[Data section]
-- ==== Sys2Proof/Tests/Slice0.lean ====
section
/-! SUPPORT. Tests: ill-formed terms the checks refuse; words written out from R72 and R76; the
derived vectors of 95_test_vectors.md, one step each; and, for each statement with hypotheses, a
concrete state and operands that meet them. -/

namespace Sys2Proof.Tests

open Sys2Proof.Machine

/-- Reset with these inputs to come. -/
def withInputs (es : List Event) : State := { State.reset with pending := es }

/-- Reset with these ALU operands. -/
def withOperands (x y z : Word) : State := { State.reset with DATA := x, OPY := y, OPZ := z }

/-- A running compression, `COMP` just accepted (K1 of 95_test_vectors.md), with these inputs. -/
def running (es : List Event) : State := { State.reset.acceptComp with pending := es }

/-- A compression of which only the update step is left. -/
def lastTurn (es : List Event) : State := { running es with t := 64 }

/-- The state after the next step writes `w` to `CMD`. -/
def afterWord (s : State) (w : Nat) : Option State := nextState? (step (s.withFetchWord 32 w))

/-- The state after the next step performs `e`. -/
def afterEvent (s : State) (e : Event) : Option State := nextState? (performEvent e s)

/-! ### WellFormed smoke: one ill-formed term a check -/

theorem test_operand_I3_refuses_8 : Format.I3.operandOk 8 = false := by decide
theorem test_operand_I4_refuses_16 : Format.I4.operandOk 16 = false := by decide
theorem test_operand_I6_refuses_64 : Format.I6.operandOk 64 = false := by decide
theorem test_operand_AS_refuses_32 : Format.AS.operandOk 32 = false := by decide
theorem test_operand_N_refuses_1 : Format.N.operandOk 1 = false ∧ Format.A.operandOk 1 = false := by
  decide
/-- Reserved class (F3). -/
theorem test_opcOk_refuses : opcOk 0xE0000000 = false ∧ wellFormedWord 0xE0000000 = false := by
  decide
/-- Reserved function (F4). -/
theorem test_fnOk_refuses : fnOk 0x8A000000 = false ∧ wellFormedWord 0x8A000000 = false := by
  decide
/-- Reserved bits (F5 to F10). -/
theorem test_reservedOk_refuses :
    reservedOk 0x82010000 = false ∧ reservedOk 0x30000008 = false ∧
    reservedOk 0x40000010 = false ∧ reservedOk 0x00000001 = false ∧
    reservedOk 0x80200000 = false ∧ reservedOk 0x81000040 = false := by decide
theorem test_aligned_refuses : alignedOk 0x6 = false ∧ admitted 0x6 4 = false := by decide
theorem test_size_refuses : sizeOk 2 = false ∧ admitted 0x4 2 = false := by decide
theorem test_inWindow_refuses : (Place.elsewhere 0).inWindow = false := by decide

/-! ### Decoding: words written bit by bit from R72 and R76 (`OPC`, `FN`, 3 zeros, `SH`, 10 zeros,
`IDX`) -/

theorem test_decode_nop :
    decode (0b0000#4 ++ 0b0000#4 ++ 0#3 ++ 0#5 ++ 0#10 ++ 0#6) = some .nop := by decide
theorem test_decode_init :
    decode (0b0001#4 ++ 0b0000#4 ++ 0#3 ++ 0#5 ++ 0#10 ++ 0#6) = some .init := by decide
theorem test_decode_wrh :
    decode (0b0010#4 ++ 0b0000#4 ++ 0#3 ++ 0#5 ++ 0#10 ++ 0b000110#6) = some (.wrh 6) := by decide
theorem test_decode_rdh :
    decode (0b0011#4 ++ 0b0000#4 ++ 0#3 ++ 0#5 ++ 0#10 ++ 0b000011#6) = some (.rdh 3) := by decide
theorem test_decode_wrw :
    decode (0b0100#4 ++ 0b0000#4 ++ 0#3 ++ 0#5 ++ 0#10 ++ 0b001101#6) = some (.wrw 13) := by decide
theorem test_decode_rdw :
    decode (0b0101#4 ++ 0b0000#4 ++ 0#3 ++ 0#5 ++ 0#10 ++ 0b001001#6) = some (.rdw 9) := by decide
theorem test_decode_wrb :
    decode (0b0110#4 ++ 0b0000#4 ++ 0#3 ++ 0#5 ++ 0#10 ++ 0b101101#6) = some (.wrb 45) := by decide
theorem test_decode_comp :
    decode (0b0111#4 ++ 0b0000#4 ++ 0#3 ++ 0#5 ++ 0#10 ++ 0#6) = some .comp := by decide
theorem test_decode_rotr :
    decode (0b1000#4 ++ 0b0000#4 ++ 0#3 ++ 0b10110#5 ++ 0#10 ++ 0#6) = some (.rotr 22) := by decide
theorem test_decode_shr :
    decode (0b1000#4 ++ 0b0001#4 ++ 0#3 ++ 0b01010#5 ++ 0#10 ++ 0#6) = some (.shr 10) := by decide
theorem test_decode_ch :
    decode (0b1000#4 ++ 0b0010#4 ++ 0#3 ++ 0#5 ++ 0#10 ++ 0#6) = some .ch := by decide
theorem test_decode_maj :
    decode (0b1000#4 ++ 0b0011#4 ++ 0#3 ++ 0#5 ++ 0#10 ++ 0#6) = some .maj := by decide
theorem test_decode_bsig0 :
    decode (0b1000#4 ++ 0b0100#4 ++ 0#3 ++ 0#5 ++ 0#10 ++ 0#6) = some .bsig0 := by decide
theorem test_decode_bsig1 :
    decode (0b1000#4 ++ 0b0101#4 ++ 0#3 ++ 0#5 ++ 0#10 ++ 0#6) = some .bsig1 := by decide
theorem test_decode_ssig0 :
    decode (0b1000#4 ++ 0b0110#4 ++ 0#3 ++ 0#5 ++ 0#10 ++ 0#6) = some .ssig0 := by decide
theorem test_decode_ssig1 :
    decode (0b1000#4 ++ 0b0111#4 ++ 0#3 ++ 0#5 ++ 0#10 ++ 0#6) = some .ssig1 := by decide
theorem test_decode_add :
    decode (0b1000#4 ++ 0b1000#4 ++ 0#3 ++ 0#5 ++ 0#10 ++ 0#6) = some .add := by decide
theorem test_decode_add3 :
    decode (0b1000#4 ++ 0b1001#4 ++ 0#3 ++ 0#5 ++ 0#10 ++ 0#6) = some .add3 := by decide
theorem test_decode_wry :
    decode (0b1001#4 ++ 0b0000#4 ++ 0#3 ++ 0#5 ++ 0#10 ++ 0#6) = some .wry := by decide
theorem test_decode_wrz :
    decode (0b1010#4 ++ 0b0000#4 ++ 0#3 ++ 0#5 ++ 0#10 ++ 0#6) = some .wrz := by decide
theorem test_decode_rdk :
    decode (0b1011#4 ++ 0b0000#4 ++ 0#3 ++ 0#5 ++ 0#10 ++ 0b110001#6) = some (.rdk 49) := by decide
theorem test_decode_rdiv :
    decode (0b1100#4 ++ 0b0000#4 ++ 0#3 ++ 0#5 ++ 0#10 ++ 0b000101#6) = some (.rdiv 5) := by decide
theorem test_decodeTableWord :
    decodeTableWord 32 0x801F0000 = some (.rotr 31) ∧ decodeTableWord 32 0x30000008 = none := by
  decide

/-! ### Results: 95_test_vectors.md 2.1 (ALU) -/

theorem test_rotr_4 :
    (afterWord (withOperands 0x12345678 0 0) 0x80040000).map (·.RESULT) = some 0x81234567 := by
  decide
theorem test_rotr_0 :
    (afterWord (withOperands 0x12345678 0 0) 0x80000000).map (·.RESULT) = some 0x12345678 := by
  decide
theorem test_shr_31_is_logical :
    (afterWord (withOperands 0xFFFFFFFF 0 0) 0x811F0000).map (·.RESULT) = some 0x00000001 := by
  decide
theorem test_shr_10 :
    (afterWord (withOperands 0xFFFFFFFF 0 0) 0x810A0000).map (·.RESULT) = some 0x003FFFFF := by
  decide
theorem test_ch : (afterWord (withOperands 0x510E527F 0x9B05688C 0x1F83D9AB) 0x82000000).map
    (·.RESULT) = some 0x1F85C98C := by decide
theorem test_maj : (afterWord (withOperands 0x6A09E667 0xBB67AE85 0x3C6EF372) 0x83000000).map
    (·.RESULT) = some 0x3A6FE667 := by decide
theorem test_bsig0 :
    (afterWord (withOperands 0x12345678 0 0) 0x84000000).map (·.RESULT) = some 0x66146474 := by
  decide
theorem test_bsig1 :
    (afterWord (withOperands 0x12345678 0 0) 0x85000000).map (·.RESULT) = some 0x3561ABDA := by
  decide
theorem test_ssig0 :
    (afterWord (withOperands 0x12345678 0 0) 0x86000000).map (·.RESULT) = some 0xE7FCE6EE := by
  decide
theorem test_ssig1 :
    (afterWord (withOperands 0x12345678 0 0) 0x87000000).map (·.RESULT) = some 0xA1F78649 := by
  decide
theorem test_add : (afterWord (withOperands 0x12345678 0x9ABCDEF0 0xFFFFFFFF) 0x88000000).map
    (·.RESULT) = some 0xACF13568 := by decide
theorem test_add3 : (afterWord (withOperands 0x6A09E667 0xBB67AE85 0x3C6EF372) 0x89000000).map
    (·.RESULT) = some 0x61E0885E := by decide

/-! ### Results: 95_test_vectors.md 2.2 and 2.3 (ROM, transfers) -/

theorem test_rdk_31 : (afterWord State.reset 0xB000001F).map (·.RESULT) = some 0x14292967 := by
  decide
theorem test_rdk_62 : (afterWord State.reset 0xB000003E).map (·.RESULT) = some 0xBEF9A3F7 := by
  decide
theorem test_rdiv_7_ignores_H :
    (afterWord { State.reset with H := Vector.replicate 8 0 } 0xC0000007).map (·.RESULT) =
      some 0x5BE0CD19 := by decide
/-- X9. -/
theorem test_nop : afterWord State.reset 0x00000000 = some State.reset := by decide
/-- X5: `ROUND` stays 64. -/
theorem test_init : (afterWord { State.reset with H := Vector.replicate 8 0, t := 64, DONE := true }
    0x10000000).map (fun s => (s.H[7], statusWord s)) = some (0x5BE0CD19, 0x00004000) := by decide
/-- X4. -/
theorem test_wrh_5 : (afterWord (withOperands 0xDEADBEEF 0 0) 0x20000005).map
    (fun s => (s.H[5], s.H[4])) = some (0xDEADBEEF, 0x510E527F) := by decide
theorem test_rdh_0 : (afterWord State.reset 0x30000000).map (·.RESULT) = some 0x6A09E667 := by
  decide
/-- X2. -/
theorem test_wrw_0 : (afterWord (withOperands 0x61626380 0 0) 0x40000000).map
    (fun s => (s.M[0], s.M[1], s.M[2], s.M[3])) = some (0x61, 0x62, 0x63, 0x80) := by decide
/-- X3: the mixture of a word and a byte. -/
theorem test_rdw_0 : (afterWord { State.reset with
    M := (((State.reset.M.set 0 0x61).set 2 0x63).set 3 0x80) } 0x50000000).map (·.RESULT) =
      some 0x61006380 := by decide
/-- X3: `DATA[31:8]` is ignored. -/
theorem test_wrb_1 : (afterWord { withOperands 0xFFFFFF00 0 0 with
    M := Vector.replicate 64 0x62 } 0x60000001).map (fun s => (s.M[0], s.M[1], s.M[2])) =
      some (0x62, 0x00, 0x62) := by decide
theorem test_wry : (afterWord (withOperands 0xAAAAAAAA 0 0) 0x90000000).map
    (fun s => (s.OPY, s.OPZ)) = some (0xAAAAAAAA, 0) := by decide
theorem test_wrz : (afterWord (withOperands 0x55555555 0 0) 0xA0000000).map
    (fun s => (s.OPY, s.OPZ)) = some (0, 0x55555555) := by decide
/-- X8. -/
theorem test_write_RESULT_ignored :
    afterEvent State.reset (.write (.window 0x8) 4 0x12345678) = some State.reset := by decide

/-! ### Results: 95_test_vectors.md 2.4 and 2.5 (compression, errors) -/

/-- K1. -/
theorem test_comp : (afterWord State.reset 0x70000000).map
    (fun s => (statusWord s, s.v.a, s.v.h, s.W[15])) =
      some (0x00000001, 0x6A09E667, 0x5BE0CD19, 0) := by decide
/-- K6, row `t = 0`: the first round of the padded `"abc"` block. -/
theorem test_round_0 : (afterEvent { running [] with W := (running []).W.set 0 0x61626380 }
    .turn).map (fun s => (s.v.a, s.v.b, s.v.e, s.v.h, statusWord s)) =
      some (0x5d6aebcd, 0x6a09e667, 0xfa2a4622, 0x1f83d9ab, 0x00000101) := by decide
/-- K6, row `t = 17`: `W[17] = σ1(W[15]) + W[10] + σ0(W[2]) + W[1]` with `W[15] = 0x18`. -/
theorem test_schedule_17 : (afterEvent { running [] with
    t := 17, W := ((running []).W.set 0 0x61626380).set 15 0x18 } .turn).map (fun s => s.W[17]) =
      some 0x000f0000 := by decide
/-- K6: the update step adds the working variables of row `t = 63` to `IV`. -/
theorem test_update : (afterEvent { running [] with
    t := 64
    v := ⟨0x506e3058, 0xd39a2165, 0x04d24d6c, 0xb85e2ce9, 0x5ef50f24, 0xfb121210, 0x948d25b6,
      0x961f4894⟩ } .turn).map (fun s => (s.H[0], s.H[3], s.H[7], statusWord s)) =
      some (0xba7816bf, 0x5dae2223, 0xf20015ad, 0x00004002) := by decide
/-- The padded `"abc"` block of K6. -/
def abcBlock : Vector Byte 64 :=
  ((((Vector.replicate 64 0).set 0 0x61).set 1 0x62).set 2 0x63 |>.set 3 0x80).set 63 0x18
/-- S2, K6: the source's known-answer vector `digest("abc")`, as a value of the pure function. -/
theorem test_compress1_abc : compress1 Config.IV abcBlock = #v[0xba7816bf, 0x8f01cfea, 0x414140de,
    0x5dae2223, 0xb00361a3, 0x96177a9c, 0xb410ff61, 0xf20015ad] := by decide +kernel
/-- F1. -/
theorem test_accerr_write :
    (afterEvent State.reset (.write (.window 0x4) 2 0x1234)).map (fun s => (statusWord s, s.DATA)) =
      some (0x00000010, 0) := by decide
/-- F2. -/
theorem test_accerr_read : (afterEvent State.reset (.read (.window 0x6) 4)).map
    (fun s => (statusWord s, s.replies)) = some (0x00000010, [⟨4, 0⟩]) := by decide
/-- F11: a word written while busy is never decoded. -/
theorem test_busy_illegal_word :
    (afterWord (running []) 0xD0000000).map statusWord = some 0x00000009 := by decide
/-- F12: `ACCERR` is checked first. -/
theorem test_busy_misaligned : (afterEvent (running []) (.write (.window 0x1) 4 0)).map statusWord =
    some 0x00000011 := by decide
/-- F9: `ROTR` with bit 21 set. -/
theorem test_cmderr : (afterWord State.reset 0x80200000).map statusWord = some 0x00000004 := by
  decide
/-- F14. -/
theorem test_status_write : (afterEvent { State.reset with t := 64, DONE := true, CMDERR := true }
    (writeSTATUS 0xFFFFFFFF)).map statusWord = some 0x00004002 := by decide
/-- F15. -/
theorem test_status_write_one : (afterEvent { State.reset with CMDERR := true, BUSYERR := true }
    (writeSTATUS 0x08)).map statusWord = some 0x00000004 := by decide
/-- R231: reset abandons a compression. -/
theorem test_reset_event : afterEvent (running []) .reset = some State.reset := by decide
/-- 2.7: the padded lengths at the one-block boundary. -/
theorem test_pad_boundary : (pad (List.replicate 55 0)).length = 64 ∧
    (pad (List.replicate 56 0)).length = 128 := by decide +kernel
/-- R197: a length that is no multiple of 64; a 56-byte message padded to one block (R192: two). -/
theorem test_split_defects :
    splitBlocks 3 (List.replicate 63 0) = .error .paddedLength ∧
    splitBlocks 56 (List.replicate 64 0) = .error .blockCount := ⟨rfl, rfl⟩
/-- R195: P6's `STATUS` with `BUSYERR` gives no digest; a clean one gives `h_0` first, big-endian. -/
theorem test_digestOfReplies :
    digestOfReplies (⟨4, 0x0000400A⟩ :: List.replicate 8 ⟨4, 1⟩) = .error .refusedCommand ∧
    digestOfReplies (⟨4, 0x00004002⟩ :: (List.replicate 7 ⟨4, 0⟩ ++ [⟨4, 0x61626380⟩])) =
      .ok ([0x61, 0x62, 0x63, 0x80] ++ List.replicate 28 0) := ⟨rfl, rfl⟩
/-- R83: `WAIT` reads again while bit 0 is 1, no further than the read where it is 0, and has not
ended where the gaps end first (95_test_vectors.md P2: the last read shows `0x00004002`). -/
theorem test_wait :
    (hostWait [0, 1, 7] (lastTurn [])).map (fun t => t.replies) =
      .ok [⟨4, 0x00004002⟩, ⟨4, 0x00004001⟩] ∧
    (hostWait [0, 0] (lastTurn [])).map (fun t => t.replies) = .error .waiting ∧
    (hostWait [] State.reset).map (fun t => t.replies) = .error .waiting := ⟨rfl, rfl, rfl⟩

[Task to complete]
Reproduce only the lines above, starting at the line with "theorem test_operand_I3_refuses_8 : Format.I3.operandOk" and ending at the line with "function (F4). -/", exactly as written.

[Response]
theorem test_operand_I3_refuses_8 : Format.I3.operandOk 8 = false := by decide
theorem test_operand_I4_refuses_16 : Format.I4.operandOk 16 = false := by decide
theorem test_operand_I6_refuses_64 : Format.I6.operandOk 64 = false := by decide
theorem test_operand_AS_refuses_32 : Format.AS.operandOk 32 = false := by decide
theorem test_operand_N_refuses_1 : Format.N.operandOk 1 = false ∧ Format.A.operandOk 1 = false := by
  decide
/-- Reserved class (F3). -/
theorem test_opcOk_refuses : opcOk 0xE0000000 = false ∧ wellFormedWord 0xE0000000 = false := by
  decide
/-- Reserved function (F4). -/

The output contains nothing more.